CONCORD – The money to fund a settlement between the state, federal government and citizens in the state’s mental health system was approved by the House Thursday, 173-125.
Under House Bill 1635, the state would use about $7 million in federal funds and about $4 million in state general funds over the next year-and-a-half to pay for the cost of the settlement.
Citizens in the state’s mental health system claimed they were not being placed in the least restrictive services and were receiving inadequate care through the state’s community mental health program.
The federal Justice Department joined the suit, which was settled in December with the state agreeing to beef up services, particularly in housing and employment and for crisis intervention.
Gov. Maggie Hassan backed the bill, saying it carries out the settlement reached between the parties.
“The settlement agreement further enhances community-based mental health services and increases crisis-support services, helping to address the trend of acute mental health cases at our hospitals’ emergency rooms,” Hassan said. “It also ensures that we can continue addressing our mental health challenges in a fiscally responsible way that protects the state’s budget and ensures that New Hampshire citizens are driving improvements in our mental health system – not federal judges.”
Opponents said they agreed with the settlement, but not with the proposed way to pay for it.
Rep. Neal Kurk, R-Weare, said additional state workers could be hired to carry out the terms of the settlement instead of contracting with the community mental health agencies, saving the state millions of dollars.
He proposed the Health and Human Service Department absorb the cost in its $4 billion, two-year budget rather than opening up the biennial budget and adding the money.
“We heard yesterday a deal is a deal, is a deal,” Kurk said. “A budget is a budget, is a budget. We don’t reopen budgets.”
But supporters said unless the lawmakers fund the settlement to allow Health and Human Services to meet its obligations, the state will face escalating legal costs.
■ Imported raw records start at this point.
/-! ### The descriptor (R408) -/

/-- A field of a descriptor. -/
def gathBits (d : BitVec 512) (hi lo : Nat) : Nat := bitsOf d.toNat hi lo
/-- R408: TREC. -/
def gTrec (d : BitVec 512) : Nat := gathBits d 511 448
/-- R408: IDX, in bytes. -/
def gIdx (d : BitVec 512) : Nat := 16 * gathBits d 447 428
/-- R408: DST, in bytes. -/
def gDst (d : BitVec 512) : Nat := 16 * gathBits d 427 408
/-- R408: MASK. -/
def gMask (d : BitVec 512) : Nat := gathBits d 407 388
/-- R408: SEG. -/
def gSeg (d : BitVec 512) : Nat := gathBits d 387 368
/-- R408: CW. -/
def gCw (d : BitVec 512) : Nat := gathBits d 367 348
/-- R408: DSTR, in bytes. -/
def gDstr (d : BitVec 512) : Nat := 16 * gathBits d 347 336
/-- R408: the number of indices. -/
def gNidx (d : BitVec 512) : Nat := gathBits d 335 326 + 1
/-- R408: the number of segments. -/
def gNseg (d : BitVec 512) : Nat := gathBits d 325 317 + 1
/-- R408: POOL. -/
def gPool (d : BitVec 512) : Nat := gathBits d 316 315
/-- R408: DFMT. -/
def gDfmt (d : BitVec 512) : Nat := gathBits d 314 311
/-- R408: SVC. -/
def gSvc (d : BitVec 512) : Nat := gathBits d 310 309

/-- R409: the sum of some lengths. -/
def sumNat (l : List Nat) : Nat := l.foldl (· + ·) 0

/-- R409: the offset of the lowest field that offends by the descriptor and its lists alone (log 52). -/
def gathBad (scad : Bool) (d : BitVec 512) (segs : List Nat) : Option Nat :=
  let pool := gPool d
  leastOf [
    (gathBits d 308 0 != 0, 0),
    (if scad then gDfmt d < 2 || 4 < gDfmt d else 6 < gDfmt d || (pool != 0 && gDfmt d == 0), 38),
    (pool == 3 || (scad && pool != 0), 39),
    (pool == 0 && gNseg d != 1, 39),
    (pool != 0 && sumNat segs != gNidx d, 39),
    (decide (512 < gNidx d), 40),
    (pool == 0 && gSeg d != 0, 46)]

/-- The bytes of a row of `w` elements of a format. -/
def rowBytes (fmt w : Nat) : Nat := ceilDiv (w * elemBits fmt) 8

/-- The bytes of a row of the tile. -/
def tileRow (d : BitVec 512) (v : Nat) : Nat :=
  if gDfmt d = 0 then rowBytes (shFmt v) (shDim v 0) else rowBytes (gDfmt d) (shDim v 0)

/-- R409: the offset of the lowest field that offends beside the record (log 52). -/
def gathShapeBad (d : BitVec 512) (v : Nat) : Option Nat :=
  leastOf [
    (gDfmt d == 0 && shBlk v != 0, 38),
    (decide (gDstr d < tileRow d v), 42),
    (decide (4096 < shDim v 0), 56)]

/-- R409: whether the table's format is one that the request takes. -/
def gathTableOk (scad : Bool) (d : BitVec 512) (v : Nat) : Bool :=
  if scad then (shFmt v == 2 || shFmt v == 4) && shBlk v == 0
  else if gPool d = 0 then true
  else decide (2 ≤ shFmt v ∧ shFmt v ≤ 9)

/-! ### Acceptance (R409) -/

/-- Change of one index-vector request. -/
def State.modGath (s : State) (id : Nat) (f : GathOp → GathOp) : State :=
  { s with gaths := s.gaths.map (fun g => if g.id = id then f g else g) }

/-- R409: a request that fails whole. -/
def gathFail (s : State) (id cause detail : Nat) : State :=
  s.modGath id (fun g => { g with phase := .folded, cause := cause, detail := detail })

/-- R244: a SCAD that is in its block's store buffer already has its record: where the buffer holds too much with its rows, the
rest is committed first. -/
def scadGrow (s : State) (id : Nat) : State :=
  match (s.gath? id).bind (fun g => (s.block? g.block).map (fun b => (g, b))) with
  | none => s
  | some (g, b) =>
    if b.scads.contains id && decide (b.limit < bufferUse s b []) then
      (forceCommit (s.modBlock b.uid (fun b => { b with scads := b.scads.erase id })) b.uid g.pc).modBlock b.uid
        (fun b => { b with scads := b.scads ++ [id] })
    else s

/-- R409: the record is known: it is checked; of a SCAD's source rows their own bytes stay (R244). -/
def gathShape (s : State) (g : GathOp) (bs : List Byte) : State :=
  let v := shapeNat bs
  match shapeBad (gTrec g.desc) v true with
  | some o => gathFail s g.id 0x21 o
  | none =>
    if !(gathTableOk g.scad g.desc v) then gathFail s g.id 0x14 (shFmt v + 16 * shBlk v)
    else match gathShapeBad g.desc v with
      | some o => gathFail s g.id 0x53 o
      | none => scadGrow (s.modGath g.id (fun g => { g with shape := bs, rows := g.rows.map (fun r => r.take (tileRow g.desc v)) })) g.id

/-- R409: the walk-ahead of a request: its record is read; a fault waits for a reply; an uncorrectable record fails it (R360;
DEDUCED, log 111). -/
def gathWalk (s : State) (g : GathOp) : State :=
  let trec := gTrec g.desc
  let xl := fun a => xlateWalk s g.asid a .read false
  let ask := recAsk (askWalks s g.core false g.asid [trec]) g.core g.asid trec xl
  if trec % 64 ≠ 0 then gathFail s g.id 0x21 0
  else match recRead s g.core g.asid trec xl with
  | .error (.wait t p, _) => askTrans s g.core g.asid [(t, p)]
  | .error (.late 0x19 d, _) => gathFail ask g.id 0x19 d
  | .error (.fault cause d, a) | .error (.late cause d, a) =>
    let s1 := forgetFailed (ask.modGath g.id (fun g => { g with phase := .waitReply, cause := cause, detail := d })) g.asid
    raiseEngine s1 (engineFault s g.gang g.block g.core cause d g.pc (BitVec.ofNat 64 a)) (some g.id)
  | .error (.ok _, _) => s
  | .ok bs => gathShape (recKeep { ask with free := ask.free + 1 } g.core g.asid trec bs) g bs

/-- R408: `n` little-endian values of `k` bytes. -/
def valuesOf (b : Block) (pos off n k : Nat) : List Nat := (List.range n).map (fun i => leValue (scratchBytes b pos (off + k * i) k))

/-- R409: what a request whose descriptor offends by itself reports: the lowest offending field, those that only the record
tells among them where the record can be read and breaks no rule (log 52). -/
def gathDetail (s : State) (g : GathOp) (o : Nat) : Nat :=
  match recRead s g.core g.asid (gTrec g.desc) (fun a => xlateWalk s g.asid a .read false) with
  | .error _ => o
  | .ok bs =>
    let v := shapeNat bs
    if (shapeBad (gTrec g.desc) v true).isSome then o else (gathShapeBad g.desc v).elim o (min o)

/-- R244, R417: a SCAD enters its block's store buffer as one entry, after a forced commit where it would exceed the
limit. -/
def scadEnter (s : State) (id : Nat) : State :=
  match s.gath? id, (s.gath? id).bind (fun g => s.block? g.block) with
  | some g, some b =>
    if !g.scad || g.phase == .folded then s
    else
      let s1 := if bufferUse s b [] + g.held > b.limit then forceCommit s b.uid g.pc else s
      s1.modBlock b.uid (fun b => { b with scads := b.scads ++ [id] })
  | _, _ => s

/-- R409: a request accepted: descriptor, lists and source rows are read whole; a SCAD enters the store buffer (R417). -/
def acceptGath (s : State) (g : Gang) (b : Block) (h : HeldItem) (scad : Bool) (off oid : Nat) : State :=
  let pos := b.posOf g.core
  let d : BitVec 512 := BitVec.ofNat 512 (leValue (scratchBytes b pos off 64))
  let n := min 512 (gNidx d)
  let segs := if gPool d = 0 then [] else valuesOf b pos (16 * gSeg d) (gNseg d) 2
  let op : GathOp :=
    { id := s.nextOp, oid := oid, run := h.run, gang := g.uid, block := b.uid, core := g.core, blkpos := pos, asid := b.asid, pc := h.pc, cls := gSvc d,
      scad := scad, desc := d, idxs := valuesOf b pos (gIdx d) n 4, segs := segs,
      rows := if scad then (List.range n).map (fun p => scratchBytes b pos (gDst d + gDstr d * p) (gDstr d)) else [],
      shape := [], phase := .accepted, entries := [], flags := 0, cause := 0, detail := 0, told := false, sent := false }
  let s1 := State.modGang { s with gaths := s.gaths ++ [op], nextOp := s.nextOp + 1 } g.uid (fun g => g.arrive oid [])
  let s2 := match gathBad scad d segs with
    | some o => gathFail s1 op.id 0x53 (gathDetail s1 op o)
    | none => gathWalk s1 op
  releaseGang (scadEnter s2 op.id) g.uid

/-- R342: whether the record of a request lies on a stack in self-refresh. -/
def gathAsleep (s : State) (g : Gang) (b : Block) (off : Nat) : Bool :=
  !s.selfRefresh.isEmpty &&
    recAsleep s g.core b.asid (gTrec (BitVec.ofNat 512 (leValue (scratchBytes b (b.posOf g.core) off 64))))
      (fun a => xlateWalk s b.asid a .read false)

/-- R409 GATHER_ACCEPT: a released request is accepted, each gang's in order, once the gang's earlier scratchpad writes have
been made. -/
def execGatherAccept (core i : Nat) (s : State) : Res :=
  .next (match (s.core core).gathQ[i]? with
    | none => s
    | some (u, h) =>
      match s.gang? u, (s.gang? u).bind s.blockOf, h.eff with
      | some g, some b, .gath scad off oid =>
        if ((s.core core).gathQ.take i).any (fun e => e.1 == u) || writesBefore g h.ord || gathAsleep s g b off then s
        else acceptGath (s.modCore core (fun k => { k with gathQ := k.gathQ.eraseIdx i })) g b h scad off oid
      | _, _, _ => s)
Rep. Sharon Nordgren, D-Hanover, said the plaintiffs and U.S. Justice Department may withdraw their consent to the settlement if the Legislature does not fund it and revive their claims against the state.
“Failure to pass this could result in $8 million more in costs,” Nordgren said. “This is a fiscally responsible settlement.”
But House Minority Leader Gene Chandler, R-Bartlett, said the House wants to use money it has yet to collect to pay for the settlement.
“By passing HB 1635, we are not only opening up the budget once again, we’re spending money we don’t have yet,” Chandler said. “We’re now proposing to use funds from the current budget surplus, which is only anticipated, not guaranteed.”
The bill now goes to the Senate.
The House voted 174-105 to kill a bill that would have prohibited purchasing alcohol and tobacco with electronic benefit transfer cards used by welfare and food stamp recipients.
House Bill 1213 is one of several dealing with EBT cards and lawmakers said they should wait and do a comprehensive review of card use and how state agencies should manage their use.
Questions have been raised about the use of the cards with some saying they are being used to purchase non-essential items or used in cash machines with no way of tracking purchases.
Federal law forbids the use of the cards for such things as strip clubs or race tracks.
Health and Human Services officials say it is almost impossible to track what people using the cards purchase.
Lawmakers have established an interim study committee to look into the issue.